Ina-SASet: dataset for developing Indonesian sentiment lexicon for extracting consumer reference based on fine grained sentiment analysis technique

Published: 4 September 2023| Version 1 | DOI: 10.17632/52h3d44n85.1
Bagus Setya Rintyarna,


Consumer preference desribe how consumer defines the suitable product to be obtained for their necessity. Extracting consumer preference enable us to depict the acceptance of consumer toward a specific commercial product. In term of the potential consumer, revealing consumer preference would assist them to select the the product of interest as recommended by the previous consumer. Likewise, consumer preference is also important for companies to advance both the product design and the quality improvement lining with consumer interest.
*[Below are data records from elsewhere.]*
-- ==== Sys2Proof/Machine/Link.lean ====
section
/-! DEFINITION. RESET (70_reset_and_hazards.md R230) and the link notifications LINK_OPEN and LINK_FAIL (43_link.md
R190 to R192). -/

namespace Sys2Proof.Machine

/-- RESET (R230): accepted in every state. -/
def execReset (s : State) : StepOutcome := .next s.resetBlock

/-- LINK_OPEN (R190): only in `INIT`; a duplicate or a notification after failure is ignored. -/
def execLinkOpen (s : State) : StepOutcome :=
  if s.link = .init then .next ((s.setLink .ready).emit .ready) else .next s

/-- LINK_FAIL (R191): reported once. -/
def execLinkFail (s : State) : StepOutcome :=
  if s.link ≠ .failed then .next ((s.setLink .failed).emit (.error .linkFail)) else .next s

end Sys2Proof.Machine
end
Mainly, consumer preference is determined based on pencil survey by interviewing respondents to respond distinct description of products along with their level of attribute. It accounts the construct that any product can be represented in terms of its feature or characteristics that has any different level could be taken. The technique is, however, considered to be consuming, human intensive and costly. The collection of this dataset is part of an attempt to model consumer preference automatically by using dataset from online platform by employing fine grained lexicon-based sentiment analysis method. Ina-SASet is, hence, an initial dataset for developing Indonesian sentiment lexicon for extracting consumer preference based on fine grained sentiment analysis technique. The dataset contains raw data (Tweets) and pre-processed data involving: tokenizing, stop word removal and stemming.



Text Mining, Sentiment Analysis